Is the word ‘pet’ an insult?12th May 2011
Oxford Theology Faculty Fellow Dr Andrew Linzey has caused a stir this week with his claim that the label ‘pet’ is derogatory, favouring the term ‘companion animals’.
The comments appeared in the first issue of new academic publication The Journal of Animal Ethics, of which Dr Linzey, a long-term animal rights activist, is co-editor. Along with the term ‘pet’ Linzey would also see ‘wild’ replaced with ‘free-living’ and ‘owner’ with ‘human-carer’.
Dr Linzey said: “We do need to examine our language about animals because a lot of it is derogatory in the sense that it belittles them and our relations with them.”

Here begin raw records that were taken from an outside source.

-- ==== Sys2Proof/Certificates/Slice0/Obligations.lean ====
section
/-! DEFINITION. The statements for the provers. Each says in its title what it states and names the rules of spec/ that it
rests on; every one is about `exec`, `step` or the operations of the model in every state that meets its hypotheses. -/

section
open Sys2Proof Sys2Proof.Machine

/-- A step carries out the command at the front of the queue, and with an empty queue CLK_AON ticks once.
(95_what_each_step_holds.md, 02_time.md Time base.) -/
def Obligations.StepRunsTheFrontCommand : Prop :=
  (∀ (c : Instr) (q : List Instr) (s : State), step (s.withQueue (c :: q)) = exec c (s.withQueue q)) ∧
  (∀ s : State, s.pending = [] → step s = .next s.tick)

/-- Every command completes in every state, so every run is safe. (R5.) -/
def Obligations.EveryRunIsSafe : Prop :=
  (∀ (c : Instr) (s : State), ∃ t, exec c s = .next t) ∧ ∀ (n : Nat) (s : State), SafeRun n s

/-- The state held in power-on reset: registers at their Reset column, stores empty, memories in canonical form. (R8, R34,
R219, R341, R369.) -/
def Obligations.ResetState : Prop :=
  (∀ a, State.reset.reg a = regReset a) ∧ State.reset.Mems ∧ State.reset.pending = [] ∧ State.reset.sys.inPorst = true ∧
  (∀ a, readByte State.reset.mem a = 0 ∧ readByte State.reset.hostMem a = 0) ∧
  (State.reset.reg R.SBL_ON_BATT_MA = 2000 ∧ State.reset.reg R.SBL_PERIOD_S = 60 ∧ State.reset.reg R.AMB_FREQ_ADJ = 0 ∧
    State.reset.reg (R.SBL_Sn_LEVELS 3) = 0x02050F1E ∧ State.reset.reg (R.SBL_Sn_VGAIN 0) = 0x10000) ∧
  State.reset.now = 0 ∧ State.reset.amber.farmQ = 0 ∧ State.reset.amber.epoch = 0 ∧ State.reset.amber.state = .freerun ∧
  (∀ p, (State.reset.port p).fifo = []) ∧ (∀ t, (State.reset.tgt t).stack = []) ∧ State.reset.indigo.binds = [] ∧
  State.reset.host.ctxs = [] ∧ State.reset.ivory.state = 0 ∧ State.reset.stacksOrdered

/-- At PORST_N release farm time, steady time and the epoch are 0, the state is FREERUN and AMB_FREQ_ADJ is 0. (R34.) -/
def Obligations.TimeStartsAtRelease : Prop :=
  ∀ (s : State) (straps : Nat) (trained : Bool), ∃ t u, exec .porstNAssert s = .next t ∧
    exec (.porstNRelease straps trained) t = .next u ∧
    u.amber.farmQ = 0 ∧ u.amber.steadyQ = 0 ∧ u.amber.epoch = 0 ∧ u.amber.state = .freerun ∧ u.reg R.AMB_FREQ_ADJ = 0

/-- Every step keeps both memories in canonical form. (R17, 01_journey.md.) -/
def Obligations.MemoriesStayCanonical : Prop :=
  (∀ (c : Instr) (s t : State), s.Mems → exec c s = .next t → t.Mems) ∧ ∀ s t : State, s.Mems → step s = .next t → t.Mems

/-- A command that stores nothing leaves every byte of both memories as it was. (95_what_each_step_holds.md, R17.) -/
def Obligations.MemoryFrame : Prop :=
  ∀ (c : Instr) (s t : State), mayStore c = false → exec c s = .next t →
    ∀ a, readByte t.mem a = readByte s.mem a ∧ readByte t.hostMem a = readByte s.hostMem a

/-- A page command that completes with a code other than OK leaves the device unchanged but for its response. (R198,
R195.) -/
def Obligations.RefusedCommandsChangeNothing : Prop :=
  ∀ (i : Nat → Instr) (op : Nat) (check : Cmd → State → Check) (s : State) (p : Nat) (l : Latch) (r : Resp) (t : State),
    ((∃ act, PageDoes i op check act) ∨ ∃ job finish, FlashPageDoes i op check job finish) → s.turn p op l →
    exec (i p) s = .next t → t.latch p = some { l with stage := .answered r } → r.status ≠ cOk → t = s.answer p r

/-- The page commands of time, of the event ports, of projection and of features that need no generation. States completion of each. (02_time.md
Command pages, R198, 03_event_ports.md Command pages, 04_projection.md Command pages, 05_features.md Command pages,
R106.) -/
def Obligations.TimePortProjectionAndFeaturePages : Prop :=
 (PageDoes .timeGet 0x0301 (fun _ _ => .ok ()) (fun _ s => (s, s.timeGet)) ∧
  PageDoes .timeSetServo 0x0302 timeSetServoCheck (fun c s =>
      let b := c.block
      (s.setServo (u8 b 0) (u8 b 1) (u8 b 2) (u8 b 3) (u8 b 4) (u32 b 8), [])) ∧
  PageDoes .ptpSetPort 0x0303 ptpSetPortCheck (fun c s => (s.setPtpPort c.block, [])) ∧
  PageDoes .timeStep 0x0304 timeStepCheck (fun c s => (s.timeStep (u48 c.block 0) (u32 c.block 8), [])) ∧
  PageDoes .timeSetPins 0x0305 timeSetPinsCheck (fun c s => (s.setPins c.block, [])) ∧
  PageDoes .timeReadCaptures 0x0306 timeReadCapturesCheck (fun c s => s.readCaptures (u8 c.block 0) (u8 c.block 1))) ∧
 (PageDoes .evportAssign 0x0401 checkAssign actAssign ∧
  PageDoes .evportGetStats 0x0405 checkPortStats actPortStats ∧
  PageDoes .sensorSetTrigger 0x0407 checkTrigger actTrigger) ∧
 (PageDoes .projSetRotor 0x0501 checkRotor actRotor ∧
  PageDoes .projSetImu 0x0502 checkImu actImu ∧
  PageDoes .projReleaseMap 0x0505 checkReleaseMap actReleaseMap ∧
  PageDoes .projGetState 0x0506 (fun _ s => s.reach dCOB) actProjState) ∧
 (PageDoes .featSetTick 0x0605 (fun c s => allOf [s.reach dSEP, inRange (u16 c.block 0) 100 10000 0, reserved c.block 2 2]) (fun c s => ((s.touch dSEP).modSepia fun x => { x with tickNext := some (w32 (u16 c.block 0)) }, [])) ∧
  PageDoes .featGetStats 0x0606 (fun c s => allOf [surfAccess (u8 c.block 0) c.ctx s, inRange (u8 c.block 1) 0 1 1, reserved c.block 2 2]) actSurfStats ∧
  (∀ (s : State) (k : Nat) (v : Word),
    (bit v 0 = true → exec (.sepSnCntClr k v) s =
      .next (s.resetRegs (R.SEP_Sn_EVENTS k) (R.SEP_Sn_TRK_ENDED k + 4))) ∧
    (bit v 0 = false → exec (.sepSnCntClr k v) s = .next s)))

/-- AMB_SNAP and AMB_STEP_CMD arm the next tick, AMB_SLEW_REQ replaces the slewed remainder once what the present tick
applies is applied, and a read of a capture pop window takes the oldest entry, whose words fill the window; an empty FIFO
reads zero (log entry 10). States completion of ambSnap, ambSlewReq, ambStepCmd and ambCapPop in every state. (R38, R50,
02_time.md Register map.) -/
def Obligations.AmberRegisterCommands : Prop :=
  ∀ (s : State) (v : Word) (n : Nat),
    exec (.ambSnap v) s = .next (if bit v 0 then { s with amber := { s.amber with snapArmed := true } } else s) ∧
    exec (.ambSlewReq v) s = .next { s.settleClock with
      amber := { s.settleClock.amber with slewQ := v.toInt * 65536 } } ∧
    (s.amber.servoDue = false → s.amber.stepDue = false → s.settleClock = s) ∧
    exec (.ambStepCmd v) s = .next (if bit v 0 then { s with amber := { s.amber with stepArmed := true } } else s) ∧
    (let w := R.AMB_CTRL + 0xA0 + n * 8
     let x := R.AMB_CTRL + 0xC0 + n * 16
     (∀ e es, s.capsOf n = e :: es →
      exec (.ambCapPop n) s = .next {
        ((s.setCaps n es).setRegs w [w32 e.stamp.sec, w32 (e.stamp.sec / 0x100000000 + e.stamp.epoch.toNat * 65536)]).setRegs
          x [w32 e.stamp.ns, w32 e.stamp.steady, w32 (e.stamp.steady / 0x100000000)] with
        readData := leBytes 4 e.stamp.sec, readErr := false }) ∧
     (s.capsOf n = [] → exec (.ambCapPop n) s =
      .next { (s.setRegs w [0, 0]).setRegs x [0, 0, 0] with readData := leBytes 4 0, readErr := false }))

/-- Tick events that report an anchor settle their tick; the end of a slew, a lost master, a missed pulse, a second and
the end of a pulse. States completion of epochStep, ts32Wrap, anchorPeriodExpiry, servoOffsetApply, slewComplete,
announceTimeout, ppsInMissed, ppsOutSecond and ppsOutPulseEnd. (R36, 95_what_each_step_holds.md EPOCH_STEP (R39), R38, R42, R48.) -/
def Obligations.AmberTicks : Prop :=
 (∀ s : State,
    (s.amber.stepDue = true → exec .epochStep s = .next s.settleTick) ∧ (s.amber.stepDue = false → exec .epochStep s = .next s) ∧
    (s.amber.wrapDue = true → exec .ts32Wrap s = .next s.settleTick) ∧ (s.amber.wrapDue = false → exec .ts32Wrap s = .next s) ∧
    (s.amber.lastAnchor + s.regN R.AMB_ANCHOR_PERIOD ≤ s.now → exec .anchorPeriodExpiry s = .next s.settleTick) ∧
    (s.now < s.amber.lastAnchor + s.regN R.AMB_ANCHOR_PERIOD → exec .anchorPeriodExpiry s = .next s) ∧
    (s.amber.servoDue = true → exec .servoOffsetApply s = .next s.settleTick) ∧
    (s.amber.servoDue = false → exec .servoOffsetApply s = .next s)) ∧
 (∀ s : State,
    (s.amber.slewDue = true →
      exec .slewComplete s = .next ((s.modAmber fun a => { a with slewDue := false }).assertSource 364)) ∧
    (∀ m, s.selectedMaster = some m → s.amber.lastAnnounce + 3 * announceNs m.msg.logInterval ≤ s.now →
      exec .announceTimeout s = .next (
        let t := ((s.modAmber fun a => { a with
          masters := a.masters.filter fun x => (x.msg.identity, x.msg.port) ≠ (m.msg.identity, m.msg.port),
          selected := none }).bumpSat (R.AMB_PTPn_ANN_TMO m.msg.port)).assertSource (362 + m.msg.port)
        let u := (if t.masterCapable then t.enterPort m.msg.port 6 else t).runBmca
        ((if s.reference = 1 then u.enterHoldover else u).portTimer 0).portTimer 1)) ∧
    (s.selectedMaster = none → s.amber.overdueAt = none →
      exec .announceTimeout s = .next ((s.portTimer 0).portTimer 1)) ∧
    (∀ n, (s.portState n = 5 → (s.ptpPort n).masterAt ≤ s.now → s.portTimer n = s.enterPort n 6) ∧
      (s.portState n ≠ 5 → s.portState n ≠ 4 → s.portTimer n = s)) ∧
    (∀ t, s.amber.ppsInLast = some t → s.reference = 2 →
      t + (s.amber.ppsMisses + 1) * 1000000000 + 500000000 ≤ s.now →
      exec .ppsInMissed s = .next (
        let u := ((s.modAmber fun a => { a with ppsMisses := s.amber.ppsMisses + 1 }).bumpSat R.AMB_PPS_IN_MISS).assertSource 358
        if 2 ≤ s.amber.ppsMisses then u.enterHoldover else u)) ∧
    (∀ k, s.amber.ppsDue = some k → s.regBit R.AMB_PPS_OUT_WIDTH 31 = true → s.amber.ppsOut = false →
      s.ppsGuarded k = false → seenSecond k s.amber.ppsSeen = false → s.amber.ppsNext = none →
      exec .ppsOutSecond s = .next ((((s.modAmber fun a => { a with
        ppsDue := none, ppsSeen := addSecond k a.ppsSeen, ppsOut := true,
        ppsFallAt := s.now + s.regFld R.AMB_PPS_OUT_WIDTH 30 0 * 1000 }).assertSource 356)).modAmber fun a =>
          { a with ppsGuard := none })) ∧
    (s.amber.ppsOut = true → s.amber.ppsFallAt ≤ s.now →
      exec .ppsOutPulseEnd s = .next { s with amber := { s.amber with ppsOut := false } }))

/-- An armed step sets farm time to its target and increments the epoch; it is counted, and its anchor carries the held
time and the old epoch. (R39, R32, R37, R48.) -/
def Obligations.StepOfFarmTime : Prop :=
 (∀ s : State, s.amber.stepDue = true → s.amber.servoDue = false →
    ∃ t, exec .epochStep s = .next t ∧ t.amber.farmQ = s.stepTarget * 65536 % farmModQ ∧
      t.amber.epoch = s.amber.epoch + 1 ∧ t.amber.slewQ = 0 ∧ t.amber.stepDue = false ∧ t.amber.steadyQ = s.amber.steadyQ) ∧
 (∀ (s : State) (target : Nat),
    let t := ((s.modAmber fun a => { a with
        farmQ := target * 65536 % farmModQ, epoch := a.epoch + 1, slewQ := 0, stepDue := false,
        stepped := true, ppsGuard := none }).bumpSat R.AMB_STEP_COUNT).assertSource 352
    let u := t.anchorReason fun n => { n with
      step := true, prevSec := s.amber.heldQ / 65536 / 1000000000 % 2 ^ 48, prevEpoch := s.amber.epoch,
      prevNs := s.amber.heldQ / 65536 % 1000000000 }
    let skipped := secondOf (target * 65536) s.ppsOfs - secondOf s.amber.heldQ s.ppsOfs
    (skipped ≤ 0 → s.doStep target = u) ∧
    (0 < skipped →
      s.doStep target = (u.bumpSat R.AMB_PPS_SKIP skipped.toNat).assertSource 365))

/-- Edges at PPS_IN and TS_CAPTURE: stamped into a 16-entry FIFO, dropped and counted when it is full; a rising edge at PPS_IN
as the reference gives the servo its offset as well. States completion of ppsInEdge and tsCaptureEdge. (R41, R49.) -/
def Obligations.CapturePinEdges : Prop :=
  (∀ (s : State) (n : Nat) (e : Edge) (ns src : Nat),
    (s.capSelects n e = true → (s.capsOf n).length < 16 →
      s.capture n e (s.stampNs ns) src = (s.setCaps n (s.capsOf n ++ [⟨s.stampNs ns, e⟩])).assertSource src) ∧
    (s.capSelects n e = true → 16 ≤ (s.capsOf n).length →
      s.capture n e (s.stampNs ns) src = (s.setRegFld R.AMB_CAP_OVF (8 * n + 7) (8 * n)
          (Nat.min (s.regFld R.AMB_CAP_OVF (8 * n + 7) (8 * n) + 1) 255)).assertSource 361) ∧
    (s.capSelects n e = false → s.capture n e (s.stampNs ns) src = s)) ∧
  (∀ (s : State) (n : Nat) (e : Edge) (ns : Nat),
    exec (.tsCaptureEdge n e ns) s = .next (s.capture n e (s.stampNs ns) (358 + n))) ∧
  (∀ (s : State) (e : Edge) (ns : Nat),
    let t := s.stampNs ns
    let u := s.capture 0 e t 357
    (s.reference ≠ 2 ∨ e = .fall → exec (.ppsInEdge e ns) s = .next u) ∧
    (s.reference = 2 → e = .rise → exec (.ppsInEdge e ns) s =
      .next (u.modAmber fun a => { a with
        ppsInLast := some t.steady, ppsMisses := 0
        servo := some (if t.ns < 500000000 then -(t.ns : Int) else 1000000000 - (t.ns : Int)) })))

But Tom Holder, a member of Pro-Test, an Oxford-based group that campaigns for the continuation of animal testing, said: “To change [pets’] names to ‘companion animals’ would be to misunderstand the one-way responsibility we have for our pets.
“Andrew Linzey’s push for animal rights poses a threat to the future of medical research – and through that the health of humans and animals alike…Animals do not have rights. Rights entail duties; animals lack the cognitive facilities to participate in any such moral agreement.” He did applaud Linzey for “making his argument in a calm and rational manner”.
Christ Church theology Dr John Perry supported Dr Linzey. He said: “When I tell my children not to use ethnic slurs, I don’t say: ‘But go ahead as long as there are no minorities around to hear you.’ I tell them never to use such language, because language affects hearer and speaker alike. Dr Linzey’s basic point is exactly right: part of becoming the kind of person who can contribute to the well-being of the whole of creation is careful attention to the language we use.”
But conservative philosopher Roger Scruton said: “Equality between humans and other animals is impossible. Are we going to try animals for murder? For example, people have the wrong image of cats, and our fondness for them (contained in the word ‘pets’) is a major ecological disaster, since they are, objectively speaking, pests.”
A spokesperson for PETA (People for the Ethical Treatment of Animals) responded: “’Pets’ and ‘pests’ are two sides of the same coin: both define animals only in relation to human preferences and prejudices.”
Dr Linzey spoke out against the “acres” of web articles that “misrepresented what we were saying”. He explained: “We did not say that calling companion animals “pets” is “insulting” to them, as some have reported. Obviously, animals cannot be insulted in that way.”